And as we were leaving the restaurant, a friend of mine, former teacher, said that she just got a text that there was an active shooter at Rob that maybe a teacher had been killed.
And my wife and I, you know, just drove towards Rob Elementary and it became obvious that it was something really bad was going on, lots of ambulances.
And then the tolls started coming in.
14 children dead, 18 children dead, 19 children dead,
2 adults, 3 adults.
We're just learning what all is involved, who all's involved.
You know, I just found out, you know, my wife has a former student
whose daughter was one of the ones killed.
And the last picture they took.
of her was holding her certificate for being in the all A, B, on a row. They had an awards program
yesterday at Rob Elementary. And to see that beaming face with all that possibility and hope and
joy and to know it's not here anymore is pretty damn painful, and it's going to be painful
for a while. You know, I had a cousin that texted me and it was
yesterday and it was like, do you know anybody that's been affected?
And I love my cousin, but that was one of the stupider things I've ever had to ask me
because we're all affected.
But when I heard Kim, somebody that I know personally and that I've seen and know
is such a joyful person to know that her daughter, that I know she loved as much as
anybody's ever loved a daughter was dead.
Yeah, I'll never get over that moment.
And our best friend is the editor of the paper,
and they go in and hug her and shake in each other's arms and cry.

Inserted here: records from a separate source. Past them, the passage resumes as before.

/-- A burst arrives on optical link `l`: its slots. It loads the stored phase and taps, and stores them at its end (R361); one that comes in the cycle
of a failure only brings its ACKSEQ (R352, R371). -/
def State.burst (s : State) (l : Nat) (cws : List (List Nat)) : State :=
  let n := 64 + l
  let g := l / 4
  let f := l % 4
  if s.lkState n ≠ LnkS.up then s.burstWords n cws
  else
    let s0 := ((if (s.lk n).rx = 1 then s.rxqEnergy n else s)).lkMod n (fun k => { k with burstAt := s.now, rxTaps := k.stored, missed := [] })
    if s.firstHit l cws then
      let s1 := (if (s0.lk n).rx = 2 then s0.relockDone n else s0).lkMod n (fun k => { k with misses := 0 })
      ((s1.fsat Fld.optGBurst_BURSTS g f 1).burstWords n cws).lkMod n (fun k => { k with stored := k.rxTaps })
    else
      let s1 := (s0.fsat Fld.optGBurst_BMISS g f 1).lkMod n (fun k => { k with misses := k.misses + 1 })
      let s2 := if (s1.lk n).gap then s1 else (s1.lkMod n (fun k => { k with gap := true })).owesNak n
      if s2.fget Fld.optGCtrl_BMISS_MAX g ≤ (s2.lk n).misses then (s2.fsat Fld.optGFail_BMISS_FAIL g f 1).linkFail n 6 else s2

/-- A burst to optical link `l` whose first comma hits still waits in this cycle: it comes before the expiry of DARK_MAX (R371). -/
def State.hitsSoon (s : State) (l : Nat) : Bool :=
  s.soon (fun c => match c with
    | .burstReceive m first cws => m == l && s.firstHit l (first :: cws)
    | _ => false)

/-- A fibre has been dark for DARK_MAX outside RXQ. -/
def State.dark (s : State) (l : Nat) : State :=
  let n := 64 + l
  if s.lkState n = LnkS.up ∧ (s.lk n).rx ≠ 1 ∧ (s.lk n).burstAt + s.fget Fld.optGCtrl_DARK_MAX (l / 4) * 800 ≤ s.now ∧ s.hitsSoon l = false then
    (s.fsat Fld.optGFail_DARK_FAIL (l / 4) (l % 4) 1).linkFail n 7
  else s

/-- CRED_PER of a link, in cycles. -/
def State.credPer (s : State) (n : Nat) : Nat := s.fget Fld.lnkCtrl_CRED_PER n * 200

/-- Visits that a fibre has had within CRED_PER. -/
def State.visitsOf (s : State) (n : Nat) : List Nat := (s.lk n).visits.filter (fun t => decide (s.now < t + s.credPer n))

/-- A visit is due: the link is neither in RESET nor DOWN nor asleep, it owes a NAK or has had no burst for CRED_PER, no packet of another fibre is
incomplete, and the group has had fewer than three in CRED_PER (R360). -/
def State.visitDue (s : State) (l : Nat) : Bool :=
  let n := 64 + l
  s.lkState n != LnkS.reset && s.fget Fld.hubLink_STATE l != Hub.down && (s.lk n).tx == 0 && s.fibreFree n
    && decide (((groupLinks n).map (fun m => (s.visitsOf m).length)).sum < 3) && ((s.lk n).nak || decide ((s.lk n).sentAt + s.credPer n ≤ s.now))

/-- A visit of a fibre: one idle flit, and the steering back to the fibre before (R360). -/
def State.visit (s : State) (l : Nat) : State :=
  let n := 64 + l
  if s.visitDue l then
    let pool := s.fget Fld.optGVisits_VISITS (l / 4) (l % 4) % 9
    let s1 := (((s.fsat Fld.optGVisits_VISITS (l / 4) (l % 4) 1).lkMod n (fun k => { k with visits := s.now :: s.visitsOf n })).grant n pool).sendIdle n pool
    match tblFind s.lnk.aim (linkPort n) with
    | some m => s1.aimAt m
    | none => s1
  else s

/-- A training burst of a fibre in training while another fibre of its group is UP: 8 frames per lane (R364). -/
def State.trainBurst (s : State) (l : Nat) : State :=
  let n := 64 + l
  let st := s.lkState n
  if !s.trainsNow n && st != LnkS.reset && st != LnkS.up && s.fibreFree n then
    (State.each (List.range 8) (fun s _ => s.trainSlot n st) (s.aimAt n)).lkMod n (fun k => { k with trainAt := s.now })
  else s

/-! ### Reset of a chiplet (R372) -/

/-- A reset of OCn or a power-off of its domain: rings, searches, links. -/
def State.chipletDown (s : State) (c : Nat) : State :=
  let gs := (List.range 4).map (4 * c + ·)
  let s1 := State.each (gs.flatMap (fun g => (List.range 4).map (fun f => 64 + 4 * g + f))) (fun s n => s.linkReset n) s
  let s2 : State := { s1 with opt := { s1.opt with
    search := tblDrop s1.opt.search (fun k => k / 20 == c)
    locks := tblDrop s1.opt.locks (fun k => k / 320 == c)
    failed := s1.opt.failed.filter (fun g => !gs.contains g) } }
  let s3 := State.each gs (fun s g =>
    (State.each (List.range 5) (fun s b =>
      (State.each (List.range 16) (fun s r => (s.optHeat g b r 0).optRingSet g b r Ring.unlocked) s).busUpdate g b) s).fset Fld.optGStat_SEARCH g 0 0) s2
  State.each gs (fun s g => s.optCmdsDone g) s3

end Sys2Proof.Machine
end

There's nothing that can be said.
Nothing.
You just show up.
You know, the greatest thing about Evaldi is the people.
You know, this community is,
has meant so much to me.
It's, you know, my parents died when I was young,
and this community held me up.
And I can tell you that today is the saddest day
that Evalians hopefully will ever feel.
That's all I got.
I'm so sorry.
No, I know you are.
And I appreciate you know.
That's Willie Edwards,
and he spoke with our contributor, Rachel Monroe,
who's reported.
for the New Yorker from Uvaldi, Texas.
Now, on Tuesday of last week, I called up two researchers
who wrote a study of people who commit mass killings.
The book is called The Violence Project,
and they run a research institute on the subject.

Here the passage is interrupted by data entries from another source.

-- ==== Sys2Proof/Machine/Spindle.lean ====
section
/-! DEFINITION. Spindle threads (10): their state, the instruction word and its checks, program errors and issue. -/

namespace Sys2Proof.Machine
open Sys2Proof

/-! ### Threads (R222, R223, R236) -/

/-- Thread states (R245). -/
def ThrSt.idle : Nat := 0
def ThrSt.ready : Nat := 1
def ThrSt.wait : Nat := 2
def ThrSt.parked : Nat := 3
def ThrSt.drain : Nat := 4

/-- Key of thread `t` of core `k`. -/
def thrKey (k t : Nat) : Nat := 16 * k + t

/-- What thread `q` holds beside its status registers. -/
def State.thr (s : State) (q : Nat) : Thread := tblGet {} s.spn.threads q
/-- Change what thread `q` holds. -/
def State.thrMod (s : State) (q : Nat) (f : Thread → Thread) : State :=
  { s with spn := { s.spn with threads := tblMod {} s.spn.threads q f } }
/-- A field of a thread's status entry. -/
def State.thrGet (s : State) (f : Fld) (q : Nat) : Nat := s.fget f (q / 256) (q % 256)
/-- Replace a field of a thread's status entry. -/
def State.thrSet (s : State) (f : Fld) (q v : Nat) : State := s.fset f (q / 256) (q % 256) v
/-- STATE of a thread. -/
def State.thrState (s : State) (q : Nat) : Nat := s.thrGet Fld.spnThrW0_STATE q

/-- Keys of the threads of cluster `c`. -/
def clusterThreads (c : Nat) : List Nat := List.range' (256 * c) 256

/-- Threads of cluster `c` not in IDLE. -/
def State.thrUsed (s : State) (c : Nat) : Nat := ((clusterThreads c).filter (fun q => s.thrState q != ThrSt.idle)).length

/-- Pages counted under R240: enabled target contexts, and the windows of threads not in IDLE. -/
def State.scrUsed (s : State) (c : Nat) : Nat :=
  (((List.range 64).filter (fun m => s.fget Fld.spnCtxW0_EN c m == 1)).map
      (fun m => s.fget Fld.spnCtxW0_LIMIT c m + 1 - s.fget Fld.spnCtxW0_BASE c m)).sum
    + (((clusterThreads c).filter (fun q => s.thrState q != ThrSt.idle)).map (fun q => (s.thr q).scrPages)).sum

/-- SPN_QSTAT shows the use of cluster `c`. -/
def State.spnShow (s : State) (c : Nat) : State :=
  (s.fset Fld.spnQstat_THR_USED c 0 (s.thrUsed c)).fset Fld.spnQstat_SCR_USED c 0 (s.scrUsed c)

/-- A thread takes a state; the use of its cluster follows. -/
def State.thrGo (s : State) (q st : Nat) : State := (s.thrSet Fld.spnThrW0_STATE q st).spnShow (q / 256)

/-- A thread's PC (log entry 16: it is kept whole, and shown in 18 bits). -/
def State.thrPc (s : State) (q pc : Nat) : State :=
  (s.thrMod q (fun t => { t with pc := pc % 2 ^ 64 })).thrSet Fld.spnThrW0_PC q (pc % 2 ^ 18)

/-- PC advances by one instruction. -/
def State.thrNext (s : State) (q : Nat) : State := s.thrPc q ((s.thr q).pc + 8)

/-- The thread is IDLE, and nothing of its last access is left. -/
def State.thrEnd (s : State) (q : Nat) : State :=
  ({ s with spn := { s.spn with ends := tblDel s.spn.ends q, waits := tblDel s.spn.waits q } }).thrGo q ThrSt.idle

/-- A program error (R237): the thread ends with ERRCODE and a contained-class record. -/
def State.progError (s : State) (q code : Nat) : State :=
  ((s.thrEnd q).thrSet Fld.spnThrW0_ERRCODE q code).errRec 2 0x13 4 q [(s.thr q).pc, code]

/-! ### Registers -/

/-- Scalar register `i`. -/
def State.sreg (s : State) (q i : Nat) : Word := tblGet 0 (s.thr q).sr i
def State.setS (s : State) (q i : Nat) (w : Word) : State := s.thrMod q (fun t => { t with sr := tblPut t.sr i w })
/-- Vector register `i`: 256 bytes. -/
def State.vreg (s : State) (q i : Nat) : List Byte := tblGet (List.replicate 256 0) (s.thr q).vr i
def State.setV (s : State) (q i : Nat) (l : List Byte) : State := s.thrMod q (fun t => { t with vr := tblPut t.vr i l })
/-- Predicate `i`, as a 256-bit number. -/
def State.preg (s : State) (q i : Nat) : Nat := tblGet 0 (s.thr q).pr i
def State.setP (s : State) (q i v : Nat) : State := s.thrMod q (fun t => { t with pr := tblPut t.pr i (v % 2 ^ 256) })

/-! ### The instruction word (R230, R231) -/

/-- The fields of an instruction word. -/
structure SInstr where
  cls : Nat
  op : Nat
  pm : Nat
  p : Nat
  d : Nat
  a : Nat
  b : Nat
  imm : Nat
  deriving DecidableEq, Repr

/-- The fields that a word spells. -/
def SInstr.of (w : Word) : SInstr :=
  { cls := bits w 63 60, op := bits w 59 52, pm := bits w 51 50, p := bits w 49 47, d := bits w 46 42, a := bits w 41 37, b := bits w 36 32,
    imm := bits w 31 0 }

/-- C and FMT of a register class. -/
def SInstr.c (i : SInstr) : Nat := i.imm / 2 ^ 27
def SInstr.fmt (i : SInstr) : Nat := i.imm / 2 ^ 23 % 16
/-- IMM, sign-extended. -/
def SInstr.simm (i : SInstr) : Int := signed 32 i.imm
/-- Fields of IMM in class 0x6. -/
def SInstr.space (i : SInstr) : Nat := i.imm / 2 ^ 30
def SInstr.aop (i : SInstr) : Nat := i.imm / 2 ^ 26 % 16
def SInstr.rfmt (i : SInstr) : Nat := i.imm / 2 ^ 22 % 16
def SInstr.rop (i : SInstr) : Nat := i.imm / 2 ^ 20 % 4
def SInstr.mcr (i : SInstr) : Nat := i.imm % 256

/-- FMT names an element format. -/
def fmtOk (f : Nat) : Bool := f != 0 && f != 7
/-- FMT of exact instructions, and the limit of B for its width. -/
def exactOk (f b : Nat) : Bool := (f == 5 && decide (b < 1)) || ((f == 8 || f == 9) && decide (b < 2)) || ((f == 10 || f == 11) && decide (b < 4))

/-- Operations of the register classes. -/
def SInstr.regOk (i : SInstr) : Bool :=
  if i.cls = 0 then decide (i.op ≤ 0x0C)
  else if i.cls = 2 then
    if i.op ≤ 5 then fmtOk i.fmt
    else if i.op = 6 ∨ i.op = 7 ∨ i.op = 8 ∨ i.op = 0x0A then i.fmt == 0
    else i.op == 0x0B && fmtOk i.fmt && decide (i.c < 16) && fmtOk i.c
  else if i.cls = 3 then
    (i.op == 0 || (decide (2 ≤ i.op) && decide (i.op ≤ 5)) || i.op == 0x10 || i.op == 0x11 || i.op == 0x12) && fmtOk i.fmt
  else if i.cls = 4 then
    if 7 < i.d then false
    else if i.op ≤ 3 then fmtOk i.fmt
    else if 8 ≤ i.op ∧ i.op ≤ 0x0A then true
    else decide (0x10 ≤ i.op) && decide (i.op ≤ 0x13) && decide (i.a < 8) && decide (i.b < 8)
  else
    if i.op = 0 then decide (i.d < 4)
    else if i.op = 1 then decide (i.d < 4) && exactOk i.fmt i.b
    else if i.op = 2 then decide (i.a < 4) && exactOk i.fmt i.b && decide (i.c < 2)
    else if i.op = 3 then true
    else (i.op == 4 || i.op == 5) && decide (i.d < 4)

/-- Fields of class 0x6 that its operation does not use are zero, and SPACE suits it. -/
def SInstr.remoteOk (i : SInstr) : Bool :=
  let rest := i.imm / 2 ^ 8 % 2 ^ 12 == 0
  if i.op ≤ 3 then i.imm % 2 ^ 30 == 0 && i.space != 3
  else if i.op = 4 then i.space == 2 && decide (i.aop ≤ 3) && i.rop == 0 && rest && i.mcr == 0
  else if i.op = 5 then i.space == 2 && i.aop == 0 && rest && i.mcr == 0
  else if i.op = 6 ∨ i.op = 7 then i.imm % 2 ^ 30 == 0 && (i.space == 1 || i.space == 2)
  else i.op == 8 && i.space == 2 && i.aop == 0 && i.rfmt == 0 && i.rop == 0 && rest

/-- The word is no reserved encoding (R230, R231). -/
def SInstr.ok (i : SInstr) : Bool :=
  i.pm != 3 &&
    (if i.cls = 0 ∨ i.cls = 2 ∨ i.cls = 3 ∨ i.cls = 4 ∨ i.cls = 7 then i.imm % 2 ^ 23 == 0 && i.regOk
     else if i.cls = 1 then
       i.op == 0 || (decide (3 ≤ i.op) && decide (i.op ≤ 8)) || (i.op == 0x20 && i.a == 0) || i.op == 0x21 || (i.op == 0x22 && decide (i.imm ≤ 5))
     else if i.cls = 5 then decide (i.op ≤ 3) || ((i.op == 4 || i.op == 5) && decide (i.d < 8))
     else if i.cls = 6 then i.remoteOk
     else if i.cls = 8 then i.op == 0 || i.op == 1 || i.op == 2 || (i.op == 8 && decide (i.imm < 64)) || i.op == 0x0A || i.op == 0x0F || i.op == 0x10
     else false)

/-- Bit `j` is enabled under PM (R224). -/
def State.enabled (s : State) (q : Nat) (i : SInstr) (j : Nat) : Bool :=
  i.pm == 0 || ((s.preg q i.p).testBit j == (i.pm == 1))

/-! ### Issue (R227, R230) -/

/-- The instruction word at a thread's PC. -/
def State.fetch (s : State) (q : Nat) : SInstr := SInstr.of (BitVec.ofNat 64 (ofBytes (s.load (imemKey (q / 256) (s.thr q).pc) 8)))

/-- Latency in SPN_CLK cycles (Table — instruction classes); an instruction of class 0x6 ends when its access does (R228). -/
def SInstr.latency (i : SInstr) : Nat := if i.cls = 2 ∨ i.cls = 3 ∨ i.cls = 7 then 8 else if i.cls = 5 then 12 else if i.cls = 6 then 1 else 4

/-- Pipe cycles (Table — instruction classes, Table — Spindle operations); 0 where the vector pipe is not used. -/
def SInstr.pipe (i : SInstr) : Nat :=
  if i.cls = 2 ∨ i.cls = 3 then 1
  else if i.cls = 7 then (if i.op = 1 then fmtBytes i.fmt else if i.op = 2 then 4 else if 4 ≤ i.op then 10 else 1)
  else 0

/-- What core `k` holds beside its threads. -/
def State.core (s : State) (k : Nat) : SpnCore := tblGet {} s.spn.cores k

/-- The SPN_CLK cycles of the current CORE_CLK cycle, three in every two, whose issue slot core `k` has not used and that the throttle level does
not gate (R227, R456). DESIGN CHOICE (log entry 59): throttle level L gates the first L of every 8 cycles. -/
def State.spnCycles (s : State) (k : Nat) : List Nat :=
  let lo := 3 * s.now / 2
  (List.range' lo (3 * (s.now + 1) / 2 - lo)).filter (fun c => decide ((s.core k).slot ≤ c) && decide (s.fget Fld.pwrTherm_LEVEL ≤ c % 8))

/-- Thread `t` of core `k` can issue in SPN_CLK cycle `c` (R227). -/
def State.spnFit (s : State) (k c t : Nat) : Bool :=
  let q := thrKey k t
  s.thrState q == ThrSt.ready && decide ((s.thr q).freeAt ≤ c) && ((s.fetch q).pipe == 0 || decide ((s.core k).pipe ≤ c))

/-- The thread of core `k` whose turn it is, and the SPN_CLK cycle (R227): the first that can issue, after the one that issued last. -/
def State.spnTurn (s : State) (k : Nat) : Option (Nat × Nat) :=
  (s.spnCycles k).findSome? (fun c =>
    (((List.range 16).map (fun j => ((s.core k).last + 1 + j) % 16)).find? (s.spnFit k c)).map (fun t => (t, c)))

/-- Thread `t` of core `k` takes the issue slot of cycle `c` for instruction `i`; ISSUED counts it. -/
def State.spnTake (s : State) (k t c : Nat) (i : SInstr) : State :=
  let q := thrKey k t
  let core : SpnCore := { last := t, slot := c + 1, pipe := if i.pipe = 0 then (s.core k).pipe else c + i.pipe }
  (({ s with spn := { s.spn with cores := tblPut s.spn.cores k core } }).thrMod q (fun x => { x with freeAt := c + i.latency })).fwrap
    Fld.spnThrW1_ISSUED (q / 256) (q % 256) 1

/-- Thread `t` of core `k`, whose turn it is and whose cluster's domain is Active (R443), issues the instruction at its PC, which is operation `op` of class `cls`; a fetch beyond LEN and a
reserved encoding are program errors; another operation is another command's. -/
def State.spnIssue (s : State) (k t cls op : Nat) (ue : Bool) (eff : Nat → SInstr → State → State) : State :=
  let q := thrKey k t
  if 256 ≤ k ∨ s.fget Fld.pwrDomW0_STATE (10 + k / 16) ≠ 0 then s else
  match s.spnTurn k with
  | none => s
  | some (t', c) =>
  if t ≠ t' then s
  else if ue then (s.thrEnd q).errLater 2 0x15 5 (q / 256) [k, t]
  else if s.fget Fld.spnProg_LEN (q / 256) ≤ (s.thr q).pc then s.progError q 2
  else
    let i := s.fetch q
    let s1 := s.spnTake k t c i
    if !i.ok then s1.progError q 1
    else if i.cls ≠ cls ∨ i.op ≠ op then s
    else eff q i s1

/-- WAITC's condition (R231): COUNT of its target context has come far enough. -/
def State.waitcMet (s : State) (q : Nat) (i : SInstr) : Bool :=
  decide ((s.fget Fld.spnCtxW1_COUNT (q / 256) (i.imm % 64) + 2 ^ 32 - (s.sreg q i.b).toNat % 2 ^ 32) % 2 ^ 32 < 2 ^ 31)

/-- The condition of a waiting WAITC is met (R236). -/
def State.waitcGo (s : State) (q : Nat) : State :=
  let i := s.fetch q
  if s.thrState q = ThrSt.wait ∧ i.cls = 8 ∧ i.op = 8 ∧ s.waitcMet q i = true then (s.thrNext q).thrGo q ThrSt.ready else s

def execWaitcMet (k t : Nat) (s : State) : Res := .next (if k < 256 ∧ t < 16 then s.waitcGo (thrKey k t) else s)

end Sys2Proof.Machine
end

I wanted to talk with them about the shooting in Buffalo,
because it seemed to me that after a week,
a stunning horror was already being forgotten.
One more mass killing on a long historical list.
That was the middle of the morning,
Tuesday the 24th. We recorded our conversation, and before my producer had even edited the interview,
a teenager walked into an elementary school in Texas carrying an assault rifle. Without a doubt,
politicians need to act to reduce gun violence, but we also need all of us to understand better
what's going on. Why the number of mass killings in America has increased like this? And what motivates
someone to target children or grocery store customers at the cost of their own life or their life
outside of prison. So I got back on the phone later in the week with the scholars who run the
violence project, James Densley of Metropolitan State University and Jillian Peterson of Hamline
University. Jillian and James, I really don't know what to say. Two days ago we were talking
about the horrible shooting in a grocery store in Buffalo. And now here we are again in the aftermath
of another horrific shooting, this time in Texas. It's beyond reckoning. You've studied mass
shooters stretching back to the University of Texas, so-called the tower shooting in 1966.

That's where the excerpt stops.